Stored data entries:
§ §

-- ==== Sys2Proof/Tests/Slice0.lean ====
section
/-! SUPPORT. Tests of the model, and the witnesses of the statements' hypotheses. Expected values come from the spec:
its test vectors (95_test_vectors.md), the rows of its opcode table written out bit by bit, and its rules. -/

open Sys2Proof Sys2Proof.Machine

namespace Sys2Proof.Tests

noncomputable section

/-- The start state of the vectors (95_test_vectors.md, conventions): Supervisor, interrupts masked, at 0x1000. -/
def start (sr : Word) (rs : List (Reg × Word)) : State :=
  rs.foldl (fun s e => setReg s e.1 e.2)
    { State.reset with sr := 0x40000000#64 ||| sr, pc := 0x1000#48, vbr := 0x8000#64, spc := 0x1234#64 }
/-- Bytes placed from an address. -/
def withBytes (a : Nat) (bs : List Byte) (s : State) : State := placeBytes (vaSpace s) a bs s
/-- One step over words placed at the pc. -/
def one (ws : List Half) (s : State) : Out State := step (placeWords ws s)
/-- What a view of the next state shows; none for a stop. -/
def seen {α : Type} (f : State → α) (o : Out State) : Option α := match o with | .next t => some (f t) | _ => none
/-- The name of a refusal. -/
def refusal (o : Out State) : Option Refusal := match o with | .refused r => some r | _ => none

/-! ### Well-formedness: for each check an ill-formed term it refuses, beside the nearest it accepts -/

/-- A term at the edge of a check, and one past it. -/
def edge (good bad : Instr) : Bool := wellFormed good && !wellFormed bad

theorem test_wellFormed_immAdd : edge (.add 3#6 (.imm 0x1FF#64) 40#6) (.add 3#6 (.imm 0x200#64) 40#6) = true := by decide
theorem test_wellFormed_immAddL : edge (.addsL 3#6 (.imm 0xFFFFFFFF#64) 4#6) (.addsL 3#6 (.imm 0x100000000#64) 4#6) = true := by decide
theorem test_wellFormed_immLogic : edge (.and 3#6 (.imm 0x1FF#64) 40#6) (.and 3#6 (.imm 0xFFFFFFFFFFFFFFFF#64) 40#6) = true := by decide
theorem test_wellFormed_immCmp : edge (.cmpEQ (.imm 0x1FF#64) 4#6 .s) (.cmpEQ (.reg 3#6) 4#6 .s) = true ∧
    edge (.cmpEQ (.imm 0xFFFFFFFF#64) 4#6 .t) (.cmpEQ (.imm 0xFFFFFFFF#64) 4#6 .s) = true := by decide
theorem test_wellFormed_immTst : edge (.tst (.imm 0x1FF#64) 4#6 .s) (.tst (.imm 0x200#64) 4#6 .t) = true := by decide
theorem test_wellFormed_immCmp3 : edge (.cmp3EQ 3#6 (.imm 0xFFFF#64) 40#6) (.cmp3EQ 3#6 (.imm 0x10000#64) 40#6) = true ∧
    edge (.cmp3HI 3#6 0xFFFF#64 4#6) (.cmp3HI 3#6 0x10000#64 4#6) = true := by decide
theorem test_wellFormed_immShift : edge (.shad 3#6 (.imm 0x7F#64) 4#6) (.shad 3#6 (.imm 0x80#64) 4#6) = true := by decide
theorem test_wellFormed_immU9 : edge (.muls 3#6 (.imm 0x1FF#64) 4#6) (.muls 3#6 (.imm 0xFFFFFFFFFFFFFFFF#64) 4#6) = true := by decide
theorem test_wellFormed_immMulW : edge (.mulsW 4#6 (.imm 0x3FF#64) 4#6) (.mulsW 3#6 (.imm 0x3FF#64) 4#6) = true := by decide
theorem test_wellFormed_immMac : edge (.macsL 3#6 (.imm 0x7FFF#64) 4#6 4#6) (.macsL 3#6 (.imm 0x7FFF#64) 5#6 4#6) = true := by decide
theorem test_wellFormed_fitsLdiz : edge (.ldiz 0xFFFFFFFF#64 31#6) (.ldiz 0x10000#64 32#6) = true ∧
    edge (.ldin 0xFFFFFFFF00000000#64 31#6) (.ldin 0#64 4#6) = true := by decide
theorem test_wellFormed_ldi8 : edge (.ldi8 0x7F#64 15#6) (.ldi8 0x7F#64 16#6) = true ∧ wellFormed (.ldi8 0x80#64 4#6) = false := by decide
theorem test_wellFormed_small : edge (.negc 31#6) (.negc 32#6) = true ∧ edge (.ldihiL 0#32 31#6) (.ldihiL 0#32 32#6) = true ∧
    edge (.fldchImm 0#40 31#6) (.fldchImm 0#40 32#6) = true ∧ edge (.fldchImm 0x1000000#40 31#6) (.fldchImm 1#40 31#6) = true ∧ edge (.bitmovImm 3#6 5#6 4#6 0#24) (.bitmovImm 35#6 5#6 4#6 0#24) = true ∧
    edge (.bitmovxImm 31#5 5#6 2#5 0#24) (.bitmovxImm 3#5 37#6 2#5 0#24) = true ∧
    edge (.pshufW 3#6 0#8 4#6) (.pshufW 35#6 0#8 4#6) = true ∧ edge (.paddHV 3#6 0#56 4#6) (.paddHV 3#6 0#56 36#6) = true := by decide
theorem test_wellFormed_addrOk_bytes : edge (.movB .load 4#6 (.ind 15#6)) (.movB .load 4#6 (.ind 16#6)) = true ∧
    edge (.movB .load 4#6 (.index 1#6 2#6)) (.movB .load 4#6 (.gbr 0#64)) = true ∧
    edge (.movB .load 4#6 (.dispByte 3#6 0xFFFFFFFF#64)) (.movB .load 4#6 (.dispByte 35#6 1#64)) = true := by decide
theorem test_wellFormed_addrOk_words : edge (.movW .load 4#6 (.dispByte 35#6 0xFFFF#64)) (.movW .load 4#6 (.dispByte 35#6 0x10000#64)) = true ∧
    edge (.movL .load 4#6 (.gbr 0x3FF#64)) (.movL .load 4#6 (.gbr 0x400#64)) = true ∧
    edge (.movQ .load 4#6 (.disp 3#6 0x1FF#64)) (.movQ .load 4#6 (.disp 3#6 0x10000#64)) = true ∧
    edge (.movuL 4#6 (.gbr 0#64)) (.movnL 4#6 (.gbr 0#64)) = true := by decide
theorem test_wellFormed_addrOk_lea : edge (.leaB 4#6 (.disp 3#6 0x1FF#64)) (.leaB 4#6 (.disp 3#6 0xFFFFFFFFFFFFFFFF#64)) = true ∧
    edge (.leaQ 4#6 (.gbr 0xFFFF#64)) (.leaL 4#6 (.gbr 0#64)) = true ∧
    edge (.leatB 4#6 (.dispByte 3#6 0xFFFFFFF#64)) (.leatB 4#6 (.dispByte 3#6 0x10000000#64)) = true ∧
    wellFormed (.leaB 4#6 (.indexDisp 3#6 5#6 0#11)) = false ∧ wellFormed (.leatB 4#6 (.indexSc 3#6 5#6 0#2 0#9)) = false := by decide
theorem test_wellFormed_addrOk_special : edge (.movX .load 2#5 (.gbr 0x3FF#64)) (.movX .load 2#5 (.ind 3#6)) = true ∧
    edge (.movC .load 2#6 (.disp 3#6 0x1FF#64)) (.movC .load 2#6 (.disp 3#6 0x200#64)) = true ∧
    edge (.movTW .load 4#6 (.disp 3#6 0x1F#64)) (.movTW .load 4#6 (.disp 3#6 0x20#64)) = true ∧
    wellFormed (.movTW .load 4#6 (.dispByte 3#6 0#64)) = false ∧ wellFormed (.movHTW .load 4#6 (.indexDisp 3#6 5#6 0#11)) = false := by decide
theorem test_wellFormed_ldopOk : edge (.ldop 2#4 .store .b 4#6 (.disp 3#6 0xFFFF#64)) (.ldop 0#4 .store .b 4#6 (.disp 3#6 0#64)) = true ∧
    edge (.ldop 2#4 .load .ub 4#6 (.disp 3#6 0#64)) (.ldop 2#4 .store .ub 4#6 (.disp 3#6 0#64)) = true ∧
    edge (.ldop 2#4 .load .q 4#6 (.indexSc 3#6 5#6 3#2 0#9)) (.ldop 2#4 .load .q 4#6 (.index 3#6 5#6)) = true := by decide
theorem test_wellFormed_targets : edge (.bra (.disp 0xFFFFFFFF#64)) (.bra (.disp 0x100000000#64)) = true ∧
    edge (.brEQL 4#6 0x3FF#64) (.brEQL 4#6 0x400#64) = true ∧ edge (.jcmpEQ 3#6 4#6 0x7F#64) (.jcmpEQ 3#6 4#6 0x80#64) = true := by decide
theorem test_wellFormed_srttwidKnown : edge (.srttwid 0x08#5) (.srttwid 0x09#5) = true ∧ edge (.srttwid 0x17#5) (.srttwid 0x18#5) = true := by decide
theorem test_wellFormed_ttKnown : edge (.movTTTag 3#6 7#5 4#6) (.movTTTag 3#6 15#5 4#6) = true ∧ edge (.cmpTTEQ 7#6 4#6) (.cmpTTEQ 47#6 4#6) = true := by decide
theorem test_wellFormed_movTTImm : edge (.movTTImm 3#6 0xFFFF#64 4#6) (.movTTImm 3#6 0x10000#64 4#6) = true := by decide
theorem test_wellFormed_xmovttOk : edge (.xmovTTImm 0#32 7#5) (.xmovTTImm 0#32 8#5) = true := by decide
theorem test_wellFormed_even8 : edge (.pldcHImm 0#32 15#6) (.pldcHImm 0#32 16#6) = true := by decide
theorem test_wellFormed_shufOk : edge (.paddshH 3#6 5#6 0x200#11 4#6) (.paddshH 3#6 5#6 0x0FF#11 4#6) = true ∧
    wellFormed (.pmulshxX 3#5 5#5 0x300#11 4#5) = false := by decide
theorem test_wellFormed_pshuf : edge (.pshufW17 3#6 0x100#17 4#6) (.pshufW17 3#6 0x0FF#17 4#6) = true ∧
    edge (.pshufW33 3#6 0x100#33 4#6) (.pshufW33 3#6 0x0FF#33 4#6) = true := by decide
theorem test_wellFormed_fsrc : edge (.fadd 3#6 (.imm 0x3FF0000000000100#64) 4#6 0#8) (.fadd 3#6 (.imm 0x3FF0000000000001#64) 4#6 0#8) = true ∧
    edge (.fadd 3#6 (.reg 5#6) 4#6 9#8) (.fadd 3#6 (.imm 0#64) 4#6 9#8) = true ∧
    edge (.fsub 3#6 (.imm 0x403C000000000000#64) 4#6 0#8) (.fsub 3#6 (.imm 0x4040000000000000#64) 4#6 0#8) = true ∧
    edge (.fadda 3#6 (.imm 0x100000000#64) 4#6) (.fadda 3#6 (.imm 1#64) 4#6) = true ∧
    edge (.fcmpEQ (.imm 0x100#64) 31#6) (.fcmpEQ (.imm 0x100#64) 32#6) = true := by decide
/-- Rows whose words decode to another instruction, and so have no encoding of their own (log 6). -/
theorem test_wellFormed_never : [Instr.movd 3#6 4#6, .ldiroz (.short 0#10) 4#6, .ldirozq (.short 0#10) 4#6, .ldiron (.short 0#10) 4#6,
    .ldironq (.short 0#10) 4#6, .xmovB .load 4#6 (.disp 2#5 0#64), .xmovW .load 4#6 (.disp 2#5 0#64), .xmovL .load 4#6 (.disp 2#5 0#64),
    .xmovQ .load 4#6 (.disp 2#5 0#64), .xmovX .load 4#5 (.disp 2#5 0#64), .movHLD2 3#6 4#6, .movLHD2 3#6 4#6, .pselTW 3#6 4#6, .pselTL 3#6 4#6,
    .pmultxL 3#5 0#8 4#5, .pmultW 3#6 0#8 4#6, .pconv 3#6 0#8 4#6, .pconvx 3#5 0#8 4#5].all (fun i => !wellFormed i) = true := by decide
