-- ==== Sys2Proof/Machine/Tokens.lean ====
section
/-! DEFINITION. The seven byte rows (rules R75, R82 to R85). A byte the engine sends is the procedure that sends it; a byte the
engine awaits is the card's next byte, met by the procedure that awaits it (assumption 7). -/

namespace Sys2Proof.Machine

/-- The card answers the next exchange with this byte. -/
def cardAnswers (b : Byte) (s : State) : State := { s with cardIn := b :: s.cardIn }

/-- A token transmitted from an offset of `BUF`, on an instance that can write and with a buffer that holds the packet.
No `STATUS` flag is tested: rules R62 and R220 put `WRITE_PROTECTED` and `NOT_INITIALIZED` on the host operations (DESIGN CHOICE,
assumption 25). -/
def transmitToken (cfg : Params) (off : Nat) (token : Byte) (s : State) : Host.Outcome State Fault Refusal :=
  if s.writeCapable then
    if bufFits (off + sectorSize) s then
      .next (setOk (xmitDataBlock cfg off token s).1 (xmitDataBlock cfg off token s).2)
    else .refused .bufferTooSmall
  else .refused .writeNotCapable

/-- `TOKEN_START_BLOCK` (rule R84). From the card, the packet it opens is received (rule R171): rule R171 takes its offset and its
length from its caller, a bare token has none, and the model takes a sector, 512 bytes into `BUF[0..511]` (DESIGN CHOICE,
assumption 18). To the card, the packet of `WRITE_BLOCK` is transmitted from `BUF[0..511]` (rules R175, R224). -/
def execTokenStartBlock (dir : TokenDir) (s : State) : Host.Outcome State Fault Refusal :=
  match dir with
  | .fromCard =>
    if bufFits sectorSize s then
      .next (setOk (recvDataBlock s.params 0 sectorSize (cardAnswers startBlockToken s)).1
        (recvDataBlock s.params 0 sectorSize (cardAnswers startBlockToken s)).2)
    else .refused .bufferTooSmall
  | .toCard => transmitToken s.params 0 startBlockToken s

/-- `TOKEN_START_MULTI` (rule R84): one packet of `WRITE_MULTIPLE_BLOCK`, from offset `OFF` of `BUF` (rules R175, R225). A
read-only instance is refused before `OFF` is read, as in `execCmd25` (DESIGN CHOICE, assumption 14); an `OFF` that holds no value
is the fault of rule R31. -/
def execTokenStartMulti (s : State) : Host.Outcome State Fault Refusal :=
  if s.writeCapable then
    match s.w.off with
    | none => .fault (.unwrittenRegister .off)
    | some off => transmitToken s.params (off.val * sectorSize) s.params.startMultiToken s
  else .refused .writeNotCapable

/-- `TOKEN_STOP_MULTI` (rules R82, R177): the ready wait and the token, nothing else; no `STATUS` flag is tested (assumption 25). -/
def execTokenStopMulti (s : State) : Host.Outcome State Fault Refusal :=
  if s.writeCapable then .next (setOk (xmitDataBlock s.params 0 s.params.stopMultiToken s).1
    (xmitDataBlock s.params 0 s.params.stopMultiToken s).2)
  else .refused .writeNotCapable

/-- `DATA_RESPONSE_ACCEPTED` (rules R83, R176): the byte is exchanged into `DRESP` and tested. Part of the transmit half (R178). -/
def execDataResponseAccepted (high : BitVec 3) (s : State) : Host.Outcome State Fault Refusal :=
  if s.writeCapable then
    .next (setOk (dataResponse s.params (cardAnswers (high ++ s.params.acceptVal) s)).1 (dataResponse s.params (cardAnswers (high ++
      s.params.acceptVal) s)).2)
  else .refused .writeNotCapable

/-- `R1_VALID` (rules R75, R125): the response poll meets a byte with bit 7 clear. -/
def execR1Valid (flags : BitVec 7) (s : State) : Host.Outcome State Fault Refusal :=
  .next (pollR1 s.params (cardAnswers (0#1 ++ flags) s)).2

/-- `READY_BYTE` (rules R85, R112): the ready wait meets 0xFF. Rule R112 takes its limit from its caller, 500 ms for a select or a
packet and 30000 ms for an erase; a bare byte has none, and the model takes 500 ms (DESIGN CHOICE, assumption 22). -/
def execReadyByte (s : State) : Host.Outcome State Fault Refusal :=
  .next (setOk (waitReady s.params tReadyMs (cardAnswers readyByteValue s)).1 (waitReady s.params tReadyMs
    (cardAnswers readyByteValue s)).2)

/-- `DUMMY_TX` (rule R85): one exchange that only clocks the card. -/
def execDummyTx (s : State) : Host.Outcome State Fault Refusal := .next (send s.params.dummyTx s)

end Sys2Proof.Machine
end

§ §

#### Task requirements:
Extract the first line above and each line after it up to and including the one with "t) | _ => none", please, exactly and with nothing else.

#### Task answer:
-- ==== Sys2Proof/Tests/Slice0.lean ====
section
/-! SUPPORT. Tests of the model, and the witnesses of the statements' hypotheses. Expected values come from the spec:
its test vectors (95_test_vectors.md), the rows of its opcode table written out bit by bit, and its rules. -/

open Sys2Proof Sys2Proof.Machine

namespace Sys2Proof.Tests

noncomputable section

/-- The start state of the vectors (95_test_vectors.md, conventions): Supervisor, interrupts masked, at 0x1000. -/
def start (sr : Word) (rs : List (Reg × Word)) : State :=
  rs.foldl (fun s e => setReg s e.1 e.2)
    { State.reset with sr := 0x40000000#64 ||| sr, pc := 0x1000#48, vbr := 0x8000#64, spc := 0x1234#64 }
/-- Bytes placed from an address. -/
def withBytes (a : Nat) (bs : List Byte) (s : State) : State := placeBytes (vaSpace s) a bs s
/-- One step over words placed at the pc. -/
def one (ws : List Half) (s : State) : Out State := step (placeWords ws s)
/-- What a view of the next state shows; none for a stop. -/
def seen {α : Type} (f : State → α) (o : Out State) : Option α := match o with | .next t => some (f t) | _ => none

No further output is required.